▶ **WORK TO COMPLETE**:
Across the entries below, how many lines contain the string "keepRoom"? Only the number is wanted.

[WORKING DATA Boundary: Start]

/-! ### The end of line requests -/

/-- Retire an entry (R298, R217). -/
def retireEntry (ch : Chip) (e : Nat) : Chip :=
  checkEntry (setLineDesc ch e (setFld (setFld (lineDesc ch e) 125 3 ssRetiring) 102 1 0)) e

/-- The owner's default BUDGET of a MODE for a tenant, or the factory value (R126). -/
def defaultBudget (ch : Chip) (t mode : Nat) : Nat :=
  let b := bits (tenantCfg ch.cfg t).budgets.toNat (24 * (mode - 1)) 24
  if b != 0 then b else if mode ≤ 4 then 0x100000 else 0xFFFFFF

/-- A line key descriptor (Table 8.4). -/
def mkLineDesc (state tenant lgen mode : Nat) (vital bound : Bool) (budget : Nat) : BitVec 128 :=
  BitVec.ofNat 128 (field 125 3 state ||| field 115 10 tenant ||| field 107 8 lgen ||| field 104 3 mode |||
    field 103 1 (if vital then 1 else 0) ||| field 102 1 (if bound then 1 else 0) ||| field 52 24 budget)

/-- Fill an entry with a key of a MODE, stored under CK in every group (R106, R181). -/
def fillEntry (ch : Chip) (e tenant mode : Nat) (vital bound : Bool) (budget : Nat) (key : List Byte) : Chip :=
  match ch.keys.ck with
  | none => ch
  | some ck =>
    let d := mkLineDesc ssActive tenant (ldLgen (lineDesc ch e)) mode vital bound budget
    fillKeep (storeLine (setLineDesc ch e d) ck e key)

/-- Draw a fresh line key into an entry (R184, R218, R219). -/
def drawEntry (ch : Chip) (e tenant mode : Nat) (vital bound : Bool) : Chip :=
  let g := drawBytes ch (keyBytesOf mode)
  fillEntry g.2 e tenant mode vital bound (defaultBudget ch tenant mode) g.1

/-! ### Line jobs (R213, R218, R219) -/

/-- Line jobs that run. -/
def lineJobs (ch : Chip) : Nat := (ch.ljobs.filter (·.2.isSome)).length

/-- KEEP keys with `extra` more (R183). -/
def keepRoom (ch : Chip) (reg : BitVec 256) : Bool :=
  (keepEntries ch.cfg).length + (if rgKeep reg then 1 else 2) ≤ 56

/-- Why a line job on a region cannot start: the rows of R213 that need no successor. -/
def jobRefusal (ch : Chip) (r : Nat) : Option Nat :=
  let reg := regionOf ch.cfg r
  if rgRekey reg || (getSweep ch r).state != 0 || 256 ≤ lineJobs ch then some stBusy else none

/-- A job's window becomes pending: the requests for its lines that wait for their lookup were taken before (R214). -/
def putWindow (ch : Chip) (n : Nat) (j : LineJob) : Chip :=
  let ch := setLjob ch n (some j)
  let mark (x : WaitingLine) : WaitingLine :=
    if j.win = 1 && j.rb ≤ x.req.addr.toNat && x.req.addr.toNat < j.re then { x with early := true } else x
  { ch with lines := Tbl.mapVals {} (fun _ l => { l with fq := l.fq.map mark }) ch.lines }

/-- The window of a job from RB (R214): pending, unless the job is paused. -/
def nextLineWindow (ch : Chip) (j : LineJob) : LineJob :=
  let last := rgLast (regionOf ch.cfg j.region)
  if j.rb ≤ last && !j.paused then { j with win := 1, re := min (j.rb + lwin ch.cfg) (last + 1) }
  else { j with win := 0, re := j.rb }

/-- The next window of a job. -/
def openNext (ch : Chip) (n : Nat) (j : LineJob) : Chip := putWindow ch n (nextLineWindow ch j)

/-- A region write, as one generation; the KEEP keys are held in every group's registers (R183, R221). -/
def writeRegion (ch : Chip) (r : Nat) (reg : BitVec 256) : Chip := fillKeep (newGeneration ch fun c => setRegion c r reg)

/-- Start a line job with its successor (R213): one configuration write, and RB at the first line. -/
def startLineJob (ch : Chip) (r nkey : Nat) : Chip :=
  let reg := regionOf ch.cfg r
  let job := ((List.range 256).find? fun j => (getLjob ch j).isNone).getD 0
  let reg' := setFld (setFld (setFld (setFld reg 106 12 nkey) 58 8 job) 68 1 1) 69 1 1
  let ch := writeRegion ch r reg'
  let ch := setLineDesc ch nkey (setFld (lineDesc ch nkey) 102 1 1)
  let j : LineJob := { region := r, rb := rgFirst reg, re := rgFirst reg, win := 0, done := [], paused := false, swapAt := none }
  openNext ch job j

/-- An entry that lies in some tenant's line quota. -/
def entryInQuota (c : Cfg) (e : Nat) : Bool :=
  c.tenants.any fun t => t.2.lkeyBase ≤ e && e < t.2.lkeyBase + t.2.lkeySize

/-- The entry into which the key loader draws a successor (R218, R219). -/
def drawTarget (ch : Chip) (reg : BitVec 256) : Option Nat :=
  let free (e : Nat) : Bool := ldState (lineDesc ch e) = ssEmpty
  if rgKind reg = 2 then ((List.range 0xFF8).reverse.find? fun e => free e && !entryInQuota ch.cfg e)
  else
    let t := tenantCfg ch.cfg (rgTenant reg)
    ((List.range t.lkeySize).map (t.lkeyBase + ·)).find? free

/-- Draw the successor and start the job. -/
def drawAndStart (ch : Chip) (r e : Nat) : Chip :=
  let reg := regionOf ch.cfg r
  let mode := ldMode (lineDesc ch (rgCkey reg))
  startLineJob (drawEntry ch e (rgTenant reg) mode (rgKind reg = 2) false) r e

/-- Named fields of a line event: the tenant, except for VITAL regions. -/
def regionTv (reg : BitVec 256) : Option Nat := if rgKind reg = 2 then none else some (rgTenant reg)

/-- Automatic re-encryption at the usage budget (R218, R219). A start that cannot be made is tried again every second; one that only
meets two live generations, a handover (R447) or a random unit that is not seeded (R404) records nothing and waits likewise. -/
def autoRekey (ch : Chip) (r : Nat) : Chip :=
  let reg := regionOf ch.cfg r
  let wait (ch : Chip) : Chip := { ch with quince := { ch.quince with
    noKey := (ch.quince.noKey.filter fun (x : Nat × Nat) => x.1 != r) ++ [(r, nowUs ch)] } }
  let noKey (ch : Chip) : Chip := event ch 0x0609 0 (regionTv reg) [(r, 12), (0, 20)]
  if rgKind reg = 0 || rgRekey reg then ch
  else
    match drawTarget ch reg with
    | none => if rgKind reg = 2 then noKey ch else wait (noKey ch)
    | some e =>
      if (jobRefusal ch r).isSome || !keepRoom ch reg || ch.keys.ck.isNone then wait (noKey ch)
      else if ch.live2 || ch.fw.handover || !ch.rng.seeded then wait ch
      else drawAndStart { ch with quince := { ch.quince with noKey := ch.quince.noKey.filter fun (x : Nat × Nat) => x.1 != r } } r e

/-- Blocks processed under a line key: four for each line read or written (R181, R126); at the budget a re-encryption
starts (R218). -/
def lineUsage (ch : Chip) (e lgen : Nat) : Chip :=
  let d := lineDesc ch e
  if ldState d = ssEmpty || ldLgen d != lgen then ch
  else
    let old := ldUsage d
    let new := satAdd 52 old 4
    let ch := setLineDesc ch e (setFld d 0 52 new)
    let budget := ldBudget d * 2 ^ 20
    if old < budget && budget ≤ new then
      let ch := event ch 0x0304 0 (some (ldTenant d)) [(e, 20), (lgen, 8), (1, 1)]
      match ch.cfg.regions.find? fun x => rgKind x.2 != 0 && rgCkey x.2 = e && !rgRekey x.2 with
      | some (r, _) => autoRekey ch r
      | none => ch
    else ch

/-- A fabric request is answered: its in-flight count and USAGE. -/
def endLineOp (ch : Chip) (o : LineOp) : Chip :=
  let ch := lineUsage ch o.entry o.lgen
  if o.kind = .host then leaveEntry ch o.entry else ch

/-! ### Boundaries -/

/-- Advance a boundary past the lines that are done. -/
def advance : Nat → Nat → List Nat → Nat
  | 0, b, _ => b
  | n + 1, b, done => if done.contains b then advance n (b + 1) done else b

/-- The held requests of every port that RB has passed are judged (R214). -/
def releaseHeld (ch : Chip) (met : LineMeets) : Chip := (ch.lines.map (·.1)).foldl (serveLine met) ch

/-- A line of a job's window is done (written or skipped): RB advances, the window closes at RE, and the next is pending;
past the last line the swap is due (R215, R217). -/
def rekeyLineDone (met : LineMeets) (ch : Chip) (r a : Nat) : Chip :=
  let reg := regionOf ch.cfg r
  if !rgRekey reg then ch
  else
    match getLjob ch (rgJob reg) with
    | none => ch
    | some j =>
      if a < j.rb || j.re ≤ a then ch
      else
        let done := if j.done.contains a then j.done else a :: j.done
        let rb := advance (done.length + 1) j.rb done
        let j := { j with rb := rb, done := done.filter (rb ≤ ·) }
        let n := rgJob reg
        let ch := if rb != j.re then setLjob ch n (some j)
          else if rgLast reg < rb then setLjob ch n (some { j with win := 0, swapAt := some (nowUs ch) })
          else openNext ch n j
        releaseHeld ch met

/-- A sweep write is taken: SWEEP advances, and past the last line the region is READY (R191). Writes already issued count
under a pause (R296). -/
def sweepLineTaken (ch : Chip) (r a : Nat) : Chip :=
  let w := getSweep ch r
  let reg := regionOf ch.cfg r
  if w.state = 0 || a < w.bound || rgKind reg = 0 then ch
  else
    let taken := if w.taken.contains a then w.taken else a :: w.taken
    let b := advance (taken.length + 1) w.bound taken
    let w := { w with bound := b, taken := taken.filter (b ≤ ·) }
    if rgLast reg < b then
      event (setSweep ch r { w with state := 0, taken := [], byPort := [] }) 0x0502 0 (regionTv reg) [(r, 12)]
    else setSweep ch r w

/-! ### The controller -/

/-- Background stamps of the last 32 line cycles, as 64 core cycles (DESIGN CHOICE, log entry 22). -/
def recentStamps (ch : Chip) (ts : List Nat) : List Nat := ts.filter fun t => ch.cycle < t + 64

/-- The budget of R192 lets a background request take the next slot; rekey reads have their own share of the read slots
(R216). -/
def inBudget (ch : Chip) (l : LinePort) (o : LineOp) : Bool :=
  (recentStamps ch (if o.write then l.bgWrites else l.bgReads)).length < sweepShare ch.cfg

/-- The background request that takes the next slot of a lane (R216): Dolha's own VITAL accesses first, then sweep and rekey
in turn. -/
def bgHead (ch : Chip) (l : LinePort) (a : Fin 2) : Option LineOp :=
  let pick (k : LineKind) := (getLane l a).bg.find? fun o => o.kind = k && inBudget ch l o
  let turn := if l.lastSweep then (pick .rekey).orElse fun _ => pick .sweep else (pick .sweep).orElse fun _ => pick .rekey
  (pick .own).orElse fun _ => turn

/-- The request that drives MQ_ on a lane: within the budget, background requests go before those of the fabric (R192). -/
def mqHead (ch : Chip) (p : Nat) (a : Fin 2) : Option LineOp :=
  let l := getLine ch p
  (bgHead ch l a).orElse fun _ => (getLane l a).mq.head?

/-- The controller takes a request off MQ_: a background one counts against its budget. -/
def takeMq (ch : Chip) (p : Nat) (a : Fin 2) (o : LineOp) : Chip :=
  if o.kind = .host then modLane ch p a fun l => { l with mq := l.mq.erase o }
  else
    let ch := modLane ch p a fun l => { l with bg := l.bg.erase o }
    modLine ch p fun l =>
      { l with
        bgWrites := if o.write then recentStamps ch l.bgWrites ++ [ch.cycle] else l.bgWrites
        bgReads := if o.write then l.bgReads else recentStamps ch l.bgReads ++ [ch.cycle]
        lastSweep := if o.kind = .own then l.lastSweep else decide (o.kind = .sweep) }

/-- LINE_WRITE_TAKEN: the request on MQ is a write and is taken (R175). -/
def execLineWriteTaken (p : Fin 32) (lane : Fin 2) (met : LineMeets) (s : State) : Out :=
  onChip s fun ch =>
    match mqHead ch p lane with
    | some o =>
      if halted ch || !o.write then ch
      else
        let ch := endLineOp (takeMq (clearFs ch p lane) p lane o) o
        let ch := match o.kind with
          | .host => modLane ch p lane fun l => respond l (fsOkay true o.tag 0)
          | .sweep => sweepLineTaken ch o.region o.addr
          | .rekey => rekeyLineDone met ch o.region o.addr
          | .own => ch
        serveLine met (issueOwn met ch p) p
    | none => ch

/-- LINE_READ_REQUEST_TAKEN: the request on MQ is a read and is taken; its tweak waits in the tweak store (R196). -/
def execLineReadRequestTaken (p : Fin 32) (lane : Fin 2) (met : LineMeets) (s : State) : Out :=
  onChip s fun ch =>
    match mqHead ch p lane with
    | some o =>
      if halted ch || o.write then ch
      else
        let ch := modLane (takeMq (clearFs ch p lane) p lane o) p lane fun l => { l with reads := l.reads ++ [o] }
        serveLine met (issueOwn met ch p) p
    | none => ch

/-- Outcome of a read by its ECC status and MAC (R188): 0 OKAY, 1 MAC failure, 2 bad ECC. -/
def readOutcome (o : LineOp) (d : LineReturn) : Nat :=
  if 2 ≤ d.ecc.toNat then 2
  else if macOfLine o.key o.addr o.lgen (bvBytes 64 d.data) = d.metadata then 0 else 1

/-- A MAC failure in a TENANT region (R189, R238). -/
def lineAuthFail (ch : Chip) (p : Nat) (reg : BitVec 256) (o : LineOp) : Chip :=
  let ch := modLine ch p fun l => { l with auth := satInc 16 l.auth }
  let ch := event ch 0x0501 0 (some (rgTenant reg)) [(o.region, 12), (o.addr, 46), (o.entry, 12), (o.lgen, 8)]
  authFail ch (rgTenant reg) true

/-- The answer to a read of the fabric (Table 8.6). -/
def hostReadData (ch : Chip) (p : Nat) (a : Fin 2) (o : LineOp) (d : LineReturn) : Chip :=
  let reg := regionOf (cfgOf ch o.gen) o.region
  let out := readOutcome o d
  let r : FsPins :=
    if out = 0 then fsOkay false o.tag (lineDecrypt o.key o.addr o.lgen d.data)
    else if out = 1 then fsError false o.tag stAuthFail
    else { fsOkay false o.tag 0 with resp := 1 }
  let ch := modLane ch p a fun l => respond l r
  if out = 1 then lineAuthFail ch p reg o
  else if out = 2 then modLine ch p fun l => { l with ecc := satInc 16 l.ecc }
  else ch

/-- What a bad read of a VITAL region by Dolha itself comes to (Table 8.6, R190). -/
def vitalReadFail (ch : Chip) (p out : Nat) : Chip :=
  if out = 1 then raise ch (srcLine p) fkLineVital (ctxPlain 0)
  else
    raise (modLine ch p fun l => { l with ecc := satInc 16 l.ecc }) (srcLine p) fkLineEcc (ctxPlain 0)

/-- The data of a rekey read (R215): written back under NKEY, or the line is skipped. -/
def rekeyReadData (ch : Chip) (p : Nat) (a : Fin 2) (o : LineOp) (d : LineReturn) (met : LineMeets) : Chip :=
  let reg := regionOf ch.cfg o.region
  let vital := decide (rgKind reg = 2)
  let out := readOutcome o d
  if out = 0 then
    let e := rgNkey reg
    let lgen := ldLgen (lineDesc ch e)
    let key := entryKey ch p e
    let enc := lineEncrypt key o.addr lgen (lineDecrypt o.key o.addr o.lgen d.data)
    let w : LineOp := { o with write := true, data := enc.1, metadata := enc.2, entry := e, lgen := lgen, key := key,
                               gen := ch.admitGen }
    queueOp (touchReg ch (groupOf p) e) p a w met.fails
  else
    let ch :=
      if vital then vitalReadFail ch p out
      else if out = 1 then lineAuthFail ch p reg o
      else modLine ch p fun l => { l with ecc := satInc 16 l.ecc }
    let ch := if out = 2 then event ch 0x0608 0 (regionTv reg) [(o.region, 12), (o.addr, 46)] else ch
    rekeyLineDone met ch o.region o.addr

/-- The data of a read that is outstanding: it leaves the queue of read data in the step that takes it (R19; DEDUCED, log entry
170). -/
def takeReadData (ch : Chip) (p : Nat) (a : Fin 2) (o : LineOp) (d : LineReturn) (met : LineMeets) : Chip :=
  let c := passLine ch p o true met.fails
  if !c.2 then modLane c.1 p a fun l => { l with stuck := l.stuck ++ [o] }
  else
    let ch := endLineOp c.1 o
    match o.kind with
    | .host => hostReadData ch p a o d
    | .rekey => rekeyReadData ch p a o d met
    | .sweep => ch
    | .own => if readOutcome o d = 0 then ch else vitalReadFail ch p (readOutcome o d)
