-- ==== Sys2Proof/Machine/ControlPort.lean ====
section
/-! DEFINITION. Accesses of the control port (14_registers.md): their order and stalls (R328), and the effect of a write or a
read of every register of the control window. -/

namespace Sys2Proof.Machine

/-! ### Ends of an access -/

/-- The access ends in an error response. -/
def ctlErr (ch : Chip) : Chip := { ch with ctl := { ch.ctl with err := true, data := 0 } }

/-- The access completes. -/
def ctlDone (ch : Chip) (data : Word64) : Chip := { ch with ctl := { ch.ctl with err := false, data := data } }

/-- The access stalls. -/
def ctlStall (ch : Chip) (w : CtlStall) : Chip := { ch with ctl := { ch.ctl with stall := some w } }

/-- The end of a write: an error, a stall already entered, or completion. -/
def endWrite (ch : Chip) (r : Option Chip) : Chip :=
  match r with
  | none => ctlErr ch
  | some ch' => if ch'.ctl.stall.isSome then ch' else ctlDone ch' 0

/-! ### The global page -/

/-- Fields of a staged register: lowest bit, width, least and greatest value (Tables 14.10, 14.11, 14.13, 14.15). -/
def stagedFields (off : Nat) : List (Nat × Nat × Nat × Nat) :=
  if off = 0x068 then [(48, 9, 8, 256), (32, 14, 1, 10000), (16, 9, 1, 256), (0, 9, 1, 256)]
  else if off = 0x070 then [(0, 10, 1, 1000)]
  else if off = 0x078 then [(0, 5, 1, 16)]
  else if off = 0x080 then [(32, 6, 0, 48), (16, 8, 1, 255), (8, 8, 1, 255), (0, 8, 1, 255)]
  else if off = 0x088 then [(0, 64, 0, 2 ^ 64 - 1)]
  else if off = 0x090 then [(0, 11, 16, 1024)]
  else if off = 0x0C0 then [(8, 6, 1, 32), (0, 5, 0, 20)]
  else if off = 0x0C8 || off = 0x0D0 then [(0, 60, 0, 2 ^ 60 - 1)]
  else if off = 0x0D8 then [(0, 40, 0, 2 ^ 40 - 1)]
  else if off % 0x20 = 0x08 then [(8, 7, 1, 64), (0, 8, 1, 128)]
  else [(0, 6, 0, 63)]

/-- Every field within its range (R330). -/
def stagedOk (off : Nat) (v : Word64) : Bool :=
  (stagedFields off).all fun f => f.2.2.1 ≤ fld v f.1 f.2.1 && fld v f.1 f.2.1 ≤ f.2.2.2

/-- A value without its reserved bits (R10). -/
def stagedMask (off : Nat) (v : Word64) : Word64 :=
  BitVec.ofNat 64 ((stagedFields off).foldl (fun n f => n ||| field f.1 f.2.1 (fld v f.1 f.2.1)) 0)

/-- Store a staged copy and mark it dirty (R330). -/
def putStaged (ch : Chip) (off : Nat) (v : Word64) : Chip :=
  let q := ch.quince
  let dirty := if q.dirty.contains off then q.dirty else q.dirty ++ [off]
  { ch with quince := { q with staged := Tbl.set (stagedReset off) q.staged off (stagedMask off v), dirty := dirty } }

/-- A write to a staged register (R330, R331). -/
def writeStaged (ch : Chip) (off : Nat) (v : Word64) : Option Chip :=
  if halted ch then none
  else if ch.quince.commitBusy then some (ctlStall ch (.staged off v))
  else if stagedOk off v then some (putStaged ch off v) else none
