-- ==== Sys2Proof/Machine/FaultCmds.lean ====
section
/-! DEFINITION. The commands of faults and units, group 0x0A (13_commands_data.md, R314 to R318; R372, R378 of
16_degraded.md; R420 and R427 of 19_persistence.md). -/

namespace Sys2Proof.Machine

/-! ### Sources (R314, R315) -/

/-- RESULT of XN_FAULT_QUERY (Table 13.10). -/
def faultView (s : State) (src ix : Nat) : Nat :=
  let ch := s.chip
  let f := getSrc ch src
  rb 0x10 2 src ||| rb 0x12 1 (bitIf (getSticky ch ix).bit 0) ||| rb 0x13 1 (sevOf ch ix) ||| rb 0x14 1 (floorSev ix) |||
    rb 0x15 1 (bitIf (rindDisabled s src) 0 ||| bitIf f.conseq 1) ||| rb 0x16 2 f.rep ||| rb 0x18 1 f.kind |||
    rb 0x19 1 f.seen ||| rb 0x1C 4 f.ctx.toNat

/-- XN_FAULT_QUERY. -/
def execXnFaultQuery (mb : Fin 1028) (s : State) : Out :=
  onState s fun s => runCommand s mb (isOp 0x0A01) [(0x10, 16)] fun s c =>
    let src := cb c.cmd 0x10 2
    match srcSticky src with
    | none => (s, .reply (failAt 1 stBadField))
    | some ix => (s, .reply (okWith (faultView s src ix)))

/-- The checks of XN_FAULT_SEVERITY; the sticky index when they pass. -/
def severityCheck (s : State) (c : CommandWord) : Except Reply Nat :=
  let src := cb c 0x10 2
  let sev := cb c 0x12 1
  match srcSticky src with
  | none => .error (failAt 1 stBadField)
  | some ix =>
    if 4 < sev then .error (failAt 1 stBadField)
    else if sev < floorSev ix then .error (failAt 2 stDenied)
    else if rindDisabled s src then .error (failAt 3 stDenied)
    else .ok ix

/-- The severity of a sticky index changes. -/
def setSeverity (ch : Chip) (ix sev : Nat) : Chip := setSticky ch ix { getSticky ch ix with sev := some sev }

/-- XN_FAULT_SEVERITY. -/
def execXnFaultSeverity (mb : Fin 1028) (s : State) : Out :=
  onState s fun s => runCommand s mb (isOp 0x0A02) [(0x10, 16), (0x12, 8)] fun s c =>
    match severityCheck s c.cmd with
    | .error r => (s, .reply r)
    | .ok ix => ({ s with chip := setSeverity s.chip ix (cb c.cmd 0x12 1) }, .reply {})

/-! ### Units (R316, R317) -/

/-- The unit of levels 3 to 5 that an ID names; a level-3 unit is the slice or Currant that holds it (R372). -/
def unitNamed (id : Nat) : Option Nat := if 3 ≤ srcLevel id && srcLevel id ≤ 5 then srcUnit id else none

/-- RESULT of XN_UNIT_QUERY. -/
def unitView (ch : Chip) (id : Nat) : Nat :=
  let u := getUnit ch id
  rb 0x12 1 (stateCode u.live) ||| rb 0x13 1 (stateCode u.mirror) ||| rb 0x14 2 u.sgen |||
    rb 0x16 1 (u.resets.filter fun t => nowUs ch < t + 1000000).length ||| rb 0x17 1 u.cause

/-- XN_UNIT_QUERY. -/
def execXnUnitQuery (mb : Fin 1028) (s : State) : Out :=
  onState s fun s => runCommand s mb (isOp 0x0A03) [(0x10, 16)] fun s c =>
    match unitNamed (cb c.cmd 0x10 2) with
    | none => (s, .reply (failAt 1 stBadField))
    | some id => (s, .reply (okWith (unitView s.chip id)))

/-- SGEN and LIVE of a unit, as every response to a fence or revive carries them. -/
def unitEcho (ch : Chip) (id : Nat) (r : Reply) : Reply :=
  let u := getUnit ch id
  { r with result := rb 0x10 2 u.sgen ||| rb 0x12 1 (stateCode u.live) }

/-- A device that fails discovery at a revive raises FK_FLASH from its controller (R420, R421). -/
def reviveFault (s : State) (id : Nat) (r : Reply) : State :=
  if isUnit5 5 id && r.detail = 0x86 then
    { s with chip := raise s.chip (srcXspi (unitIndex id)) fkFlash (ctxPlain (unitIndex id)) }
  else s

/-- XN_UNIT_FENCE and XN_UNIT_REVIVE as R317 and R378 order their checks; a unit already as asked is left unchanged. A unit
being reset is not yet fenced, and a fence of it waits (R353). -/
def unitCommand (fence : Bool) (check : State → Nat → Option Reply) (act : State → Nat → State) (s : State) (c : Call) :
    State × Act :=
  match unitNamed (cb c.cmd 0x10 2) with
  | none => (s, .reply (failAt 1 stBadField))
  | some id =>
    let u := getUnit s.chip id
    if u.msgen != cb c.cmd 0x12 2 then (s, .reply (unitEcho s.chip id (failAt 2 stStateMoved)))
    else if decide (2 ≤ strictness u.live && !(fence && u.resetting && u.fenceNext.isNone)) = fence then (s, .reply (unitEcho s.chip id {}))
    else
      match check s id with
      | some r =>
        let s := if fence then s else reviveFault s id r
        (s, .reply (unitEcho s.chip id r))
      | none =>
        -- The order is stamped with the SGEN checked, and applied only if the live table still shows it (R378).
        if u.sgen != u.msgen then
          let ch := restoreMirror s.chip id
          ({ s with chip := ch }, .reply (unitEcho ch id (failAt 2 stStateMoved)))
        else
          let s := act s id
          (s, .reply (unitEcho s.chip id {}))

/-- Check 3: the last unfenced stream cluster. -/
def fenceCheck (s : State) (id : Nat) : Option Reply :=
  if isUnit5 0 id && !otherClusters s.chip (unitIndex id) then some (failAt 3 stDenied) else none

/-- A commanded fence. The control port is reset instead (Table 15.6); a fence during a reset waits for its end (R353). -/
def fenceAct (s : State) (id : Nat) : State :=
  if isUnit5 6 id then (if (getUnit s.chip id).resetting then s else { s with chip := doReset s.chip id })
  else if (getUnit s.chip id).resetting then { s with chip := fenceLater s.chip id 3 }
  else settleRng (doFence s id 3)

/-- XN_UNIT_FENCE. -/
def execXnUnitFence (mb : Fin 1028) (s : State) : Out :=
  onState s fun s => runCommand s mb (isOp 0x0A04) [(0x10, 16), (0x12, 16)] (unitCommand true fenceCheck fenceAct)

/-- Checks 4 to 6: the sticky bit of the unit, its lanes and cells; the cause of its fence; its known-answer tests. -/
def reviveCheck (pass : Bool) (s : State) (id : Nat) : Option Reply :=
  let u := getUnit s.chip id
  let sticky := match srcSticky id with | some ix => (getSticky s.chip ix).bit | none => false
  if sticky then some (failAt 4 stBusy)
  else if u.live != .down || u.mirror != .down then some (failAt 5 stDenied)
  else if !pass then some (failAt 6 stDenied)
  else none

/-- What a revived unit returns to (R372): a port is DISABLED, and a flash device starts its mirror recovery (R427). The ports
of a revived group keep their own fences until each is revived (log entry 134). -/
def reviveAct (s : State) (id : Nat) : State :=
  let ch := changeUnit s.chip id (afterReset s.chip id) 0
  let ch := setUnit ch id { getUnit ch id with resets := [] }
  let i := unitIndex id
  let down (ch : Chip) (p : Nat) : Chip := modLine ch p fun l => { l with st := .disabled, cause := 0 }
  let ch :=
    if isUnit5 1 id then modPort ch i fun pt => { pt with st := .disabled, cause := 0, pe := {} }
    else if isUnit5 3 id then down ch i
    else ch
  let s := { s with chip := checkOvercommit (updateReplace ch) }
  if isUnit5 5 id then
    let d : Fin 2 := if i = 0 then 0 else 1
    let other := getXspi s.chip (if i = 0 then 1 else 0)
    let start := decide (s.chip.dstate != 0) && other.inService && !(getXspi s.chip d).inService
    let s := { s with chip := modXspi s.chip d fun x =>
      { x with answers := true, recovery := if start then some 1 else x.recovery } }
    if start then recoveryStep s d else s
  else s

/-- XN_UNIT_REVIVE: `pass` is whether the unit passes its known-answer tests, or its device its discovery. -/
def execXnUnitRevive (mb : Fin 1028) (pass : Bool) (s : State) : Out :=
  onState s fun s => runCommand s mb (isOp 0x0A05) [(0x10, 16), (0x12, 16)] (unitCommand false (reviveCheck pass) reviveAct)

/-! ### XN_FAULT_CTL (R318) -/

/-- Unselected fields are zero, and the others in range. -/
def faultCtlOk (c : CommandWord) : Bool :=
  let sel := cb c 0x10 1
  let settle := cb c 0x12 2
  let level := cb c 0x14 2
  sel < 4 && (if sel.testBit 0 then 1 ≤ settle && settle ≤ 400 else settle = 0) &&
    (if sel.testBit 1 then 820 ≤ level && level ≤ 1024 else level = 0)

/-- The selected values are in force. -/
def applyFaultCtl (ch : Chip) (c : CommandWord) : Chip :=
  let sel := cb c 0x10 1
  let f := ch.faults
  let f := if sel.testBit 0 then { f with settle := cb c 0x12 2 } else f
  let f := if sel.testBit 1 then { f with replaceLevel := cb c 0x14 2 } else f
  { ch with faults := f }

/-- The bits that XN_FAULT_CTL defines. -/
def faultCtlFields : List (Nat × Nat) := [(0x10, 2), (0x12, 16), (0x14, 16)]

/-- XN_FAULT_CTL. -/
def execXnFaultCtl (mb : Fin 1028) (s : State) : Out :=
  onState s fun s => runCommand s mb (isOp 0x0A06) faultCtlFields fun s c =>
    if !faultCtlOk c.cmd then (s, .reply (failAt 1 stBadField))
    else
      let ch := updateReplace (applyFaultCtl s.chip c.cmd)
      ({ s with chip := ch }, .reply (okWith (rb 0x12 2 ch.faults.settle ||| rb 0x14 2 ch.faults.replaceLevel)))

end Sys2Proof.Machine
end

[WORKING DATA Boundary: End]

▶ **SOLUTION**:
2